Alguns membros do governo de coligação culparam imediatamente a oposição e os meios de comunicação social por encorajarem a raiva contra Fico, que tem vindo a implementar reformas que ameaçam a liberdade dos meios de comunicação social e judicial.

Felizmente, Fico sobreviveu, mas as consequências do ataque serão graves. Muitos serão lembrados das repercussões de outro assassinato, do repórter Ján Kuciak e de sua companheira Martina Kušnírová, em fevereiro de 2018. Foi esse crime que deu início à cadeia de acontecimentos que faria de Fico o político que é hoje.

Fico também era primeiro-ministro naquela época. Mas devido ao fato de a investigação do assassinato ter chegado perigosamente perto de seus círculos políticos, ele foi forçado a renunciar.

Numa onda de indignação pública, a advogada Zuzana Čaputová, que queria lutar contra a corrupção política, decidiu concorrer ao cargo de presidente. Em março de 2019, para surpresa de todos, ela se tornou a primeira mulher presidente na história da Eslováquia. No segundo turno destas eleições, ela derrotou de forma convincente o candidato do partido de centro-esquerda Smer de Fico.

Fico ficou humilhado com a saída forçada e com a vitória de Čaputová, mas não pretendia desistir e deixar a política para sempre. Ele nem sequer foi dissuadido quando o seu próprio partido se dividiu em dois em 2020, com o seu antigo aliado Peter Pellegrini liderando o partido dissidente Hlas SD.

Zuzana Caputova discursando.
A presidente Zuzana Čaputová apela à calma depois do primeiro-ministro ter sido baleado.
Alamy/AP

Fico é o jogador mais experiente na política eslovaca. Ele se tornou primeiro-ministro pela primeira vez em 2006 e a atual administração é o seu quarto mandato no cargo. Até 2018, apesar de algumas ressalvas, não era considerado um político tendente aos extremos. Foi até primeiro-ministro quando a Eslováquia aderiu ao euro em 2009.

No entanto, ele começou a radicalizar-se cada vez mais durante os seus anos na oposição.

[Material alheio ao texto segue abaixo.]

/-- Settles O14: the gate stands before every mapped word but the three registers a read is always served. -/
theorem busyGate : Obligations.BusyGate := by
  intro a d s hbusy haligned hrange
  have hmapped := targetOf_mapped haligned hrange
  refine ⟨busWrite_of_busy hbusy d hmapped, fun hid hcap hstatus => ?gated, ?id, ?cap, ?status⟩
  case gated =>
    exact busRead_of_busy hbusy
      (hmapped.imp_left fun ⟨r, hr⟩ => ⟨r, hr, servedWhileBusy_eq_false hr hid hcap hstatus⟩)
  case id => rintro rfl; exact busRead_served (r := .id) s (by decide) rfl
  case cap => rintro rfl; exact busRead_served (r := .cap) s (by decide) rfl
  case status => rintro rfl; exact busRead_served (r := .status) s (by decide) rfl

/-- Settles O8: an idle write to CMD is the acceptance; a busy one meets the gate. -/
theorem commandAcceptance : Obligations.CommandAcceptance := by
  refine fun c s => ⟨fun hidle => ⟨?write, ?read⟩, fun hbusy => ?gated⟩
  case write => exact busWrite_register_of_idle (r := .cmd) c (by decide) hidle
  case read => rw [busRead_register_of_idle (r := .cmd) (by decide) hidle]; rfl
  case gated => exact busWrite_of_busy hbusy c (.inl ⟨.cmd, by decide⟩)

end Sys2Proof.Machine
end

section
/-! PROOFS. What an idle host writes (spec/20_memory.md R63, R67 to R69). -/

namespace Sys2Proof.Machine

theorem busWrite_entry_of_idle {sp : Space} {i : Nat} {s : State} (d : Word) (hidle : s.status.busy = false)
    (hi : i < depthOf sp) : busWrite (BitVec.ofNat 21 (baseOf sp + 4 * i)) d s = writeEntry d s sp i := by
  simp [busWrite, targetOf_entry hi, hidle]

/-! ### The checked writes -/

/-- A word is the sign extension of its low half exactly when bits 31:15 are all alike (R68). -/
theorem eq_signExtend_iff (d : Word) : d = (d.setWidth 16).signExtend 32 ↔
    d.extractLsb' 15 17 = 0 ∨ d.extractLsb' 15 17 = BitVec.allOnes 17 := by
  have hlt := d.isLt
  have hhigh : (d.extractLsb' 15 17).toNat = d.toNat / 2 ^ 15 := by
    rw [BitVec.extractLsb'_toNat, Nat.shiftRight_eq_div_pow]
    omega
  have hextend : ((d.setWidth 16).signExtend 32).toNat =
      d.toNat % 2 ^ 16 + if 2 ^ 15 ≤ d.toNat % 2 ^ 16 then 2 ^ 32 - 2 ^ 16 else 0 := by
    rw [BitVec.toNat_signExtend, BitVec.msb_eq_decide, BitVec.toNat_setWidth, BitVec.toNat_setWidth]
    simp only [decide_eq_true_eq, Nat.reduceSub]
    omega
  rw [← BitVec.toNat_inj, ← BitVec.toNat_inj, ← BitVec.toNat_inj, hhigh, hextend, BitVec.toNat_allOnes]
  change _ ↔ d.toNat / 2 ^ 15 = 0 ∨ _
  split <;> omega

/-- Settles O15: SMPMEM stores the low half of a word that is its sign extension and refuses any other. -/
theorem sampleWriteIsChecked : Obligations.SampleWriteIsChecked := by
  intro s i d hidle hi
  have hwrite := busWrite_entry_of_idle (sp := .smpmem) d hidle hi
  refine ⟨eq_signExtend_iff d, fun hd => ⟨Memory.write s.smpmem i (d.setWidth 16), ?stored,
    Memory.read_write_same .., fun k hk => Memory.read_write_other _ _ hk⟩, fun hd => ?refused⟩
  case stored => exact hwrite.trans (if_pos hd.symm)
  case refused => exact hwrite.trans (if_neg (Ne.symm hd))

/-- Settles O16: TXMEM stores bit 0 of the words 0 and 1 and refuses any other. -/
theorem bitWriteIsChecked : Obligations.BitWriteIsChecked := by
  intro s i d hidle hi
  have hwrite := busWrite_entry_of_idle (sp := .txmem) d hidle hi
  refine ⟨fun hd => ⟨Memory.write s.txmem i (d.setWidth 1), ?stored,
    Memory.read_write_same .., fun k hk => Memory.read_write_other _ _ hk⟩, fun hd => ?refused⟩
  case stored => exact hwrite.trans (if_pos hd)
  case refused => exact hwrite.trans (if_neg hd)
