/-- The source's property of R120 and R122 (95_test_vectors.md W5): CALL then RET comes back to the instruction after the
CALL, with the depth as before. -/
def Obligations.CallThenReturn : Prop :=
  ∀ (s : State) (nnn : Addr12), s.sp.val < 16 → ∃ t u, exec (.call nnn) s = .next t ∧ exec .ret t = .next u ∧
    u.pc = s.pc + 2 ∧ u.sp = s.sp ∧ u = { s with pc := u.pc, stack := u.stack } ∧
    ∀ j : Fin 16, j.val ≠ s.sp.val → u.stack[j] = s.stack[j]

/-! ## The ALU -/

/-- R141, R143: LD Vx, byte and LD Vx, Vy. -/
def Obligations.LoadByteAndCopy : Prop :=
  ∀ (s : State) (x y : Reg) (kk : Byte),
    HasEncoding (.ldByte x kk) (0x6#4 ++ fieldBits x ++ kk) ∧ Completes (.ldByte x kk) s (OnlyReg x kk s) ∧
    HasEncoding (.ldReg x y) (0x8#4 ++ fieldBits x ++ fieldBits y ++ 0x0#4) ∧
    Completes (.ldReg x y) s (OnlyReg x s.V[y] s)

/-- R142: ADD Vx, byte wraps at 8 bits and sets no flag. -/
def Obligations.AddByteWithoutCarry : Prop :=
  ∀ (s : State) (x : Reg) (kk : Byte), HasEncoding (.addByte x kk) (0x7#4 ++ fieldBits x ++ kk) ∧
    Completes (.addByte x kk) s (OnlyReg x (BitVec.ofNat 8 ((s.V[x].toNat + kk.toNat) % 256)) s)

/-- R144, R145, R146: OR, AND and XOR bit by bit; VF is not reset. -/
def Obligations.BitwiseOperations : Prop :=
  ∀ (s : State) (x y : Reg),
    HasEncoding (.orReg x y) (0x8#4 ++ fieldBits x ++ fieldBits y ++ 0x1#4) ∧
    HasEncoding (.andReg x y) (0x8#4 ++ fieldBits x ++ fieldBits y ++ 0x2#4) ∧
    HasEncoding (.xorReg x y) (0x8#4 ++ fieldBits x ++ fieldBits y ++ 0x3#4) ∧
    ∃ o a e : Byte, Completes (.orReg x y) s (OnlyReg x o s) ∧ Completes (.andReg x y) s (OnlyReg x a s) ∧
      Completes (.xorReg x y) s (OnlyReg x e s) ∧
      ∀ k, k < 8 → (o.getLsbD k = (s.V[x].getLsbD k || s.V[y].getLsbD k)) ∧
        (a.getLsbD k = (s.V[x].getLsbD k && s.V[y].getLsbD k)) ∧
        (e.getLsbD k = (s.V[x].getLsbD k != s.V[y].getLsbD k))

/-- R152: RND Vx, byte is the step's random byte under the mask, for every random byte. -/
def Obligations.RandomByteUnderMask : Prop :=
  ∀ (s : State) (x : Reg) (kk r : Byte), HasEncoding (.rnd x kk) (0xC#4 ++ fieldBits x ++ kk) ∧
    (s.rnd = r → ∃ v : Byte, Completes (.rnd x kk) s (OnlyReg x v s) ∧
      ∀ k, k < 8 → v.getLsbD k = (r.getLsbD k && kk.getLsbD k))

/-- R147: ADD Vx, Vy: the truncated sum, VF 1 iff the unbounded sum is above 255, in the order of VF_DEST_ORDER. -/
def Obligations.AddSetsCarry : Prop :=
  ∀ (s : State) (x y : Reg), HasEncoding (.addReg x y) (0x8#4 ++ fieldBits x ++ fieldBits y ++ 0x4#4) ∧
    Completes (.addReg x y) s (FlaggedWrite x y (fun a b => a + b)
      (fun a b => if a.toNat + b.toNat > 255 then 1 else 0) s)

/-- R148: SUB Vx, Vy: the truncated difference, VF 1 iff `Vx > Vy` strictly. -/
def Obligations.SubtractSetsStrictGreater : Prop :=
  ∀ (s : State) (x y : Reg), HasEncoding (.subReg x y) (0x8#4 ++ fieldBits x ++ fieldBits y ++ 0x5#4) ∧
    Completes (.subReg x y) s (FlaggedWrite x y (fun a b => a - b) (fun a b => if b < a then 1 else 0) s)

/-- R149: SHR Vx: half of `Vx`, VF the bit shifted out, whatever `y` is. -/
def Obligations.ShiftRight : Prop :=
  ∀ (s : State) (x y : Reg), HasEncoding (.shr x y) (0x8#4 ++ fieldBits x ++ fieldBits y ++ 0x6#4) ∧
    Completes (.shr x y) s (FlaggedWrite x x (fun a _ => BitVec.ofNat 8 (a.toNat / 2))
      (fun a _ => BitVec.ofNat 8 (a.toNat % 2)) s)

/-- R150: SUBN Vx, Vy: the reverse difference, VF 1 iff `Vy > Vx` strictly. -/
def Obligations.ReverseSubtract : Prop :=
  ∀ (s : State) (x y : Reg), HasEncoding (.subnReg x y) (0x8#4 ++ fieldBits x ++ fieldBits y ++ 0x7#4) ∧
    Completes (.subnReg x y) s (FlaggedWrite x y (fun a b => b - a) (fun a b => if a < b then 1 else 0) s)

/-- R151: SHL Vx: twice `Vx` truncated, VF the bit shifted out, whatever `y` is. -/
def Obligations.ShiftLeft : Prop :=
  ∀ (s : State) (x y : Reg), HasEncoding (.shl x y) (0x8#4 ++ fieldBits x ++ fieldBits y ++ 0xE#4) ∧
    Completes (.shl x y) s (FlaggedWrite x x (fun a _ => BitVec.ofNat 8 (2 * a.toNat))
      (fun a _ => BitVec.ofNat 8 (a.toNat / 128)) s)

/-- From R140: when neither `x` nor `y` is 0xF, the three values of VF_DEST_ORDER give the same state. -/
def Obligations.OrdersAgreeAwayFromVF : Prop :=
  ∀ (s t : State) (x y : Reg) (i : Instr) (o : VfDestOrder), x ≠ VF → y ≠ VF →
    i ∈ [Instr.addReg x y, .subReg x y, .shr x y, .subnReg x y, .shl x y] → exec i s = .next t →
    exec i { s with cfg := { s.cfg with vfDestOrder := o } } =
      .next { t with cfg := { t.cfg with vfDestOrder := o } }

/-! ## The display -/

/-- R171: CLS. -/
def Obligations.ClearScreen : Prop :=
  ∀ s : State, HasEncoding .cls 0x00E0 ∧ Completes .cls s fun t =>
    (∀ px py, pixelAt t px py = false) ∧ t.dirty = true ∧ t.pc = s.pc + 2 ∧
    t = { s with fb := t.fb, dirty := t.dirty, pc := t.pc } ∧ SameBytes s t

/-- R172, R176: DRW within memory: each pixel a set bit of the sprite lands on, coordinates modulo 64 and 32, is XORed
with 1, the others keep their value; VF is 1 iff one of them was on; `dirty` is 1; nothing else changes. With a sprite
address above 4095 it raises MemoryAccessFault at the first such address, and no pixel, VF, `dirty` or `pc` changes. -/
def Obligations.DrawXorsSprite : Prop :=
  ∀ (s : State) (x y : Reg) (n : Nibble), HasEncoding (.drw x y n) (0xD#4 ++ fieldBits x ++ fieldBits y ++ n) ∧
    (n.toNat = 0 ∨ s.I.toNat + n.toNat ≤ 4096 → Completes (.drw x y n) s fun t =>
      (∀ px py, SpriteCovers s x y n px py → pixelAt t px py = !pixelAt s px py) ∧
      (∀ px py, ¬ SpriteCovers s x y n px py → pixelAt t px py = pixelAt s px py) ∧
      ((∃ px py, SpriteCovers s x y n px py ∧ pixelAt s px py = true) → t.V[VF] = 1) ∧
      ((¬ ∃ px py, SpriteCovers s x y n px py ∧ pixelAt s px py = true) → t.V[VF] = 0) ∧
      t.dirty = true ∧ (∀ q : Reg, q ≠ VF → t.V[q] = s.V[q]) ∧ t.pc = s.pc + 2 ∧
      t = { s with fb := t.fb, dirty := t.dirty, V := t.V, pc := t.pc } ∧ SameBytes s t) ∧
    (1 ≤ n.toNat → 4096 < s.I.toNat + n.toNat →
      Raises (.drw x y n) s .memoryAccess (.access (max s.I.toNat 4096) .read))

/-- From R175: DRW with `n = 0` changes no pixel, writes 0 to VF and sets `dirty`, whatever `I` is. -/
def Obligations.DrawNothing : Prop :=
  ∀ (s : State) (x y : Reg), Completes (.drw x y 0) s fun t =>
    t.fb = s.fb ∧ t.V[VF] = 0 ∧ t.dirty = true ∧ (∀ q : Reg, q ≠ VF → t.V[q] = s.V[q]) ∧ t.pc = s.pc + 2 ∧
    t = { s with dirty := t.dirty, V := t.V, pc := t.pc } ∧ SameBytes s t

/-- R174 (43_display.md), derived: the same sprite drawn twice at the same place restores every pixel, and the second
draw sets VF to 1 exactly when a pixel of the sprite was off before the first, so on a blank screen whenever the sprite
has a set bit (log entry 12). The place is the same unless VF names a coordinate and the first draw changed it. -/
def Obligations.DrawTwiceRestores : Prop :=
  ∀ (s : State) (x y : Reg) (n : Nibble), n.toNat = 0 ∨ s.I.toNat + n.toNat ≤ 4096 →
    ∃ t, exec (.drw x y n) s = .next t ∧ (t.V[x] = s.V[x] → t.V[y] = s.V[y] → ∃ u, exec (.drw x y n) t = .next u ∧
      (∀ px py, pixelAt u px py = pixelAt s px py) ∧
      ((∃ px py, SpriteCovers s x y n px py ∧ pixelAt s px py = false) → u.V[VF] = 1) ∧
      ((∀ px py, SpriteCovers s x y n px py → pixelAt s px py = true) → u.V[VF] = 0))

/-- R177: LD F, Vx: five times `Vx`, not masked. -/
def Obligations.FontGlyphAddress : Prop :=
  ∀ (s : State) (x : Reg), HasEncoding (.ldF x) (0xF#4 ++ fieldBits x ++ 0x29#8) ∧
    Completes (.ldF x) s (OnlyIndex (BitVec.ofNat 16 (5 * s.V[x].toNat)) s)

/-! ## Index register and memory -/

/-- R190, R191: LD I, addr and ADD I, Vx (modulo 2^16, VF not written). -/
def Obligations.IndexRegisterWrites : Prop :=
  ∀ (s : State) (x : Reg) (nnn : Addr12),
    HasEncoding (.ldI nnn) (0xA#4 ++ nnn) ∧ Completes (.ldI nnn) s (OnlyIndex (BitVec.ofNat 16 nnn.toNat) s) ∧
    HasEncoding (.addI x) (0xF#4 ++ fieldBits x ++ 0x1E#8) ∧
    Completes (.addI x) s (OnlyIndex (BitVec.ofNat 16 ((s.I.toNat + s.V[x].toNat) % 65536)) s)

/-- R192: LD B, Vx stores the decimal digits at `I`, `I + 1`, `I + 2`; a write into the font or above memory raises
MemoryAccessFault at the lowest failing address and stores nothing. -/
def Obligations.StoreDecimal : Prop :=
  ∀ (s : State) (x : Reg), HasEncoding (.ldB x) (0xF#4 ++ fieldBits x ++ 0x33#8) ∧
    (80 ≤ s.I.toNat → s.I.toNat + 2 ≤ 4095 → Completes (.ldB x) s fun t =>
      OnlyBytes s.I.toNat 3 (fun k => BitVec.ofNat 8 (s.V[x].toNat / 10 ^ (2 - k) % 10)) s t) ∧
    (s.I.toNat ≤ 79 → Raises (.ldB x) s .memoryAccess (.access s.I.toNat .fontWrite)) ∧
    (4095 < s.I.toNat + 2 → Raises (.ldB x) s .memoryAccess (.access (max s.I.toNat 4096) .write))

/-- R193: LD [I], Vx stores V0 to Vx at `I` to `I + x` and leaves `I`; faults as LD B. -/
def Obligations.StoreRegisters : Prop :=
  ∀ (s : State) (x : Reg), HasEncoding (.storeRegs x) (0xF#4 ++ fieldBits x ++ 0x55#8) ∧
    (80 ≤ s.I.toNat → s.I.toNat + x.val ≤ 4095 → Completes (.storeRegs x) s fun t =>
      OnlyBytes s.I.toNat (x.val + 1) (fun k => s.V[Fin.ofNat 16 k]) s t) ∧
    (s.I.toNat ≤ 79 → Raises (.storeRegs x) s .memoryAccess (.access s.I.toNat .fontWrite)) ∧
    (4095 < s.I.toNat + x.val → Raises (.storeRegs x) s .memoryAccess (.access (max s.I.toNat 4096) .write))

/-- R194: LD Vx, [I] loads V0 to Vx from `I` to `I + x`, the font region included, and leaves `I` and the other
registers; an address above memory raises MemoryAccessFault and no register changes. -/
def Obligations.LoadRegisters : Prop :=
  ∀ (s : State) (x : Reg), HasEncoding (.loadRegs x) (0xF#4 ++ fieldBits x ++ 0x65#8) ∧
    (s.I.toNat + x.val ≤ 4095 → Completes (.loadRegs x) s fun t =>
      (∀ q : Reg, q.val ≤ x.val → t.V[q] = s.readByte (s.I.toNat + q.val)) ∧
      (∀ q : Reg, x.val < q.val → t.V[q] = s.V[q]) ∧ t.pc = s.pc + 2 ∧
      t = { s with V := t.V, pc := t.pc } ∧ SameBytes s t) ∧
    (4095 < s.I.toNat + x.val → Raises (.loadRegs x) s .memoryAccess (.access (max s.I.toNat 4096) .read))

Criticou cada vez mais a investigação sobre o assassinato de Kuciak, a orientação ocidental do seu país e, acima de tudo, Čaputová como presidente.

Parece ter ficado claro para Fico que perderia o apoio dos eslovacos moderados devido às suas opiniões extremistas, mas tem tido cuidado para não alienar nem a extrema esquerda nem a extrema direita. Por um lado, ele, pessoalmente, tem raízes no partido comunista e, por outro, tem sido cauteloso para não alienar a extrema direita. Fazer isso fecharia a porta à possibilidade de uma futura cooperação de coligação.

Ao rejeitar radicalmente o liberalismo, Fico apela aos extremistas tanto da direita como da esquerda. Segundo ele, os verdadeiros extremistas são as pessoas que promovem a adesão à União Europeia, à NATO e ao apoio à Ucrânia.

Čaputová: um presidente em apuros

Em junho do ano passado, Čaputová anunciou que devido às ameaças e abusos que ela e a sua família sofreram, já não tinha forças para continuar na política. Ela decidiu não concorrer a um segundo mandato como presidente. Mas o momento do seu anúncio, muito tempo antes da corrida presidencial e apenas alguns meses antes das eleições parlamentares, parece ter sido um erro estratégico.

Percebendo uma oportunidade na fraqueza do presidente, Fico e Smer conseguiram vencer as eleições parlamentares, formando uma nova coligação governamental com o Hlas SD de Pellegrini e o extremamente nacionalista Partido Nacional Eslovaco.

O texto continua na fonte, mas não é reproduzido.